Unfortunately it is very simple for these people to obtain photo's of just about any authentic item and use them to entice people. Images are abundant on the web.


----------



## Alex Csank (Jul 22, 2010)

The Grin said:


> Anyone else see the episode of Pawnstars where the guy brought in his 1960s LP guitar and found it was actually a 70s? Tried looking for a video of his heartbreak but couldn't find it.


Yeah, that was a sad scene. However, he should have known more about the guitar before he brought it in.


----------



## dwagar (Mar 6, 2006)

those 'scenes' in Pawnstars are scripted. The guy and the guitar are from a Vegas guitar store.

but I thought it was a really good scene, reflects those people that think they've discovered a really expensive Gibson.
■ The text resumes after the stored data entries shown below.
theorem Dev.frameValue_km {d0 d : Dev} {x1 : _} (h : Km d0 d) : Km d0 (Dev.frameValue d x1).2 := by
  unfold Dev.frameValue
  repeat' (first
    | (with_reducible (first
      | assumption | refine ite_km ?_ ?_ | refine Dev.draw_km ?_ | refine Dev.repeated_km ?_ | refine Km.to ?_))
    | (intro _) | (refine Km.of ?_; dsimp only) | dsimp only | split)

theorem Dev.outStep_km {d0 d : Dev} {x1 x2 : _} (h : Km d0 d) : Km d0 (Dev.outStep d x1 x2) := by
  unfold Dev.outStep
  repeat' (first
    | (with_reducible (first
      | assumption | refine ite_km ?_ ?_ | refine Dev.up_km ?_ | refine Dev.rise_km ?_ | refine Dev.dn_km ?_
      | refine Dev.putPst_km ?_ | refine Dev.incSat_km ?_ | refine Km.to ?_))
    | (intro _) | (refine Km.of ?_; dsimp only) | dsimp only | split)

theorem Dev.publishFrame_km {d0 d : Dev} {x1 : _} (h : Km d0 d) : Km d0 (Dev.publishFrame d x1) := by
  unfold Dev.publishFrame
  repeat' (first
    | (with_reducible (first
      | assumption | refine ite_km ?_ ?_ | refine Dev.each_km ?_ ?_ | refine Dev.putPst_km ?_
      | refine Dev.incSat_km ?_ | refine Dev.publish_km ?_ | refine Dev.outStep_km ?_
      | refine Dev.frameValue_km ?_ | refine Dev.publishLayer_km ?_ | refine Km.to ?_))
    | (intro _) | (refine Km.of ?_; dsimp only) | dsimp only | split)

theorem Dev.fillWord_km {d0 d : Dev} {x1 x2 : _} (h : Km d0 d) : Km d0 (Dev.fillWord d x1 x2) := by
  unfold Dev.fillWord
  repeat' (first
    | (with_reducible (first
      | assumption | refine ite_km ?_ ?_ | refine Dev.sgWord_km ?_ | refine Km.to ?_))
    | (intro _) | (refine Km.of ?_; dsimp only) | dsimp only | split)

theorem Dev.underMode_km {d0 d : Dev} {x1 : _} (h : Km d0 d) : Km d0 (Dev.underMode d x1).2 := by
  unfold Dev.underMode
  repeat' (first
    | (with_reducible (first
      | assumption | refine ite_km ?_ ?_ | refine Dev.up_km ?_ | refine Km.to ?_))
    | (intro _) | (refine Km.of ?_; dsimp only) | dsimp only | split)

theorem Dev.readSink_km {d0 d : Dev} {x1 x2 : _} (h : Km d0 d) : Km d0 (Dev.readSink d x1 x2) := by
  unfold Dev.readSink
  repeat' (first
    | (with_reducible (first
      | assumption | refine ite_km ?_ ?_ | refine Dev.each_km ?_ ?_ | refine Dev.underMode_km ?_
      | refine Dev.fillWord_km ?_ | refine Km.to ?_))
    | (intro _) | (refine Km.of ?_; dsimp only) | dsimp only | split)

theorem Dev.hdcpAgain_km {d0 d : Dev} {x1 : _} (h : Km d0 d) : Km d0 (Dev.hdcpAgain d x1) := by
  unfold Dev.hdcpAgain
  repeat' (first
    | (with_reducible (first
      | assumption | refine ite_km ?_ ?_ | refine Dev.hdcpTo_km ?_ | refine Km.to ?_))
    | (intro _) | (refine Km.of ?_; dsimp only) | dsimp only | split)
Especially misreading the Norlin serial numbers.


----------



## six-string (Oct 7, 2009)

anyone who really thinks they are going to buy a 1972 Gibson Les Paul Custom for $880 has some pretty unrealistic expectations. any reasonable person looking for such an item, would have a good idea of what average market value is for something like that, or at least could find out pretty quick using the internet, and logic would dictate they have suspicions about one offered at such a ridiculously low price. 
the old adage- if it sounds too good to be true, it probably is.


----------



## jimihendrix (Jun 27, 2009)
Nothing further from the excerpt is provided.